◆ EXERCISE ◆
Restate each entry shown beneath this instruction, keeping its wording intact.

*** Begin section ***

/-- An Ethernet port beside its registers (R349–R370). -/
structure Eth where
  retrain : Due := {}              -- RETRAIN
  syncs : Tbl SyncRec := []
  delayReqs : Tbl DelayRec := []
  delays : List Int := []          -- delay_k, newest first, at most 128, in 2^-16 ns
  ms : Option Int := none          -- t2 − t1 − cs of the last Sync that completed
  meas : List (Int × Int) := []    -- revolution and offset of each measurement not yet presented
  nextRev : Option Int := none     -- the revolution that is presented next
  first : Bool := true             -- no measurement since the tracker left OFF (R359)
  anns : Tbl AnnMsg := []          -- the last Announce of each clock heard, by clockIdentity
  annAt : Store := []              -- by clockIdentity: device time of that Announce
  heardAt : Nat := 0               -- device time of the last Announce, or of the entry to LISTENING
  esmcFrom : Nat := 0              -- device time of the last valid ESMC PDU, or at which the port began to run (R368)
  conf : Bool := false             -- the port's profile or domain conflicts (R353)
  parent : Option Nat := none
  parent0 : Option Nat := none     -- the last parent that the BMCA has selected (R360)
  distrust : Store := []           -- clockIdentity → device time at which its mark ends (R360)
  utc : Option AnnMsg := none      -- an Announce whose UTC fields Keel writes at the next catch (R363)
  syncSeq : Nat := 0               -- sequenceIds of the next messages sent
  reqSeq : Nat := 0
  annSeq : Nat := 0
  tokens : Nat := 131072000        -- token bucket, in 1/1000 bit: 16 KiB full (R369)
  tokenAt : Nat := 0               -- device time at which it was last filled
  rx : List (List Nat) := []       -- received host frames that wait for DMA, as bytes
  tx : List (List Nat) := []       -- host frames being sent
deriving DecidableEq, Repr

/-- A Keel patch (R385, R386). -/
structure Patch where
  seq : Nat
  ver : Nat
  lvlMin : Nat
  lvlMax : Nat
  hits : List Nat      -- match words
  micro : List Nat     -- 24-bit microwords
  nano : List Nat      -- 144-bit nano-words
deriving DecidableEq, Repr

/-- A request for a service of Keel (R372, R373). -/
structure KeelReq where
  svc : KeelSvc
  arg : Nat := 0       -- the engine of a code copy
  at_ : Nat := 0       -- device time of its arrival
  left : Nat := 0      -- TCLK of its own cost that it has not yet used; 0 for a service that ends when its command says
  upc : Nat := 0       -- micro-PC of its next microword
deriving DecidableEq, Repr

*** End section ***

◆ RESPONSE BELOW ◆
/-- An Ethernet port beside its registers (R349–R370). -/
structure Eth where
  retrain : Due := {}              -- RETRAIN
  syncs : Tbl SyncRec := []
  delayReqs : Tbl DelayRec := []
  delays : List Int := []          -- delay_k, newest first, at most 128, in 2^-16 ns
  ms : Option Int := none          -- t2 − t1 − cs of the last Sync that completed
  meas : List (Int × Int) := []    -- revolution and offset of each measurement not yet presented
  nextRev : Option Int := none     -- the revolution that is presented next
  first : Bool := true             -- no measurement since the tracker left OFF (R359)
  anns : Tbl AnnMsg := []          -- the last Announce of each clock heard, by clockIdentity
  annAt : Store := []              -- by clockIdentity: device time of that Announce
  heardAt : Nat := 0               -- device time of the last Announce, or of the entry to LISTENING
  esmcFrom : Nat := 0              -- device time of the last valid ESMC PDU, or at which the port began to run (R368)
  conf : Bool := false             -- the port's profile or domain conflicts (R353)
  parent : Option Nat := none
  parent0 : Option Nat := none     -- the last parent that the BMCA has selected (R360)
  distrust : Store := []           -- clockIdentity → device time at which its mark ends (R360)
  utc : Option AnnMsg := none      -- an Announce whose UTC fields Keel writes at the next catch (R363)
  syncSeq : Nat := 0               -- sequenceIds of the next messages sent
  reqSeq : Nat := 0
  annSeq : Nat := 0
  tokens : Nat := 131072000        -- token bucket, in 1/1000 bit: 16 KiB full (R369)
  tokenAt : Nat := 0               -- device time at which it was last filled
  rx : List (List Nat) := []       -- received host frames that wait for DMA, as bytes
  tx : List (List Nat) := []       -- host frames being sent
deriving DecidableEq, Repr

/-- A Keel patch (R385, R386). -/
structure Patch where
  seq : Nat
  ver : Nat
  lvlMin : Nat
  lvlMax : Nat
  hits : List Nat      -- match words
  micro : List Nat     -- 24-bit microwords
  nano : List Nat      -- 144-bit nano-words
deriving DecidableEq, Repr

/-- A request for a service of Keel (R372, R373). -/
structure KeelReq where
  svc : KeelSvc
  arg : Nat := 0       -- the engine of a code copy
  at_ : Nat := 0       -- device time of its arrival
  left : Nat := 0      -- TCLK of its own cost that it has not yet used; 0 for a service that ends when its command says
  upc : Nat := 0       -- micro-PC of its next microword
deriving DecidableEq, Repr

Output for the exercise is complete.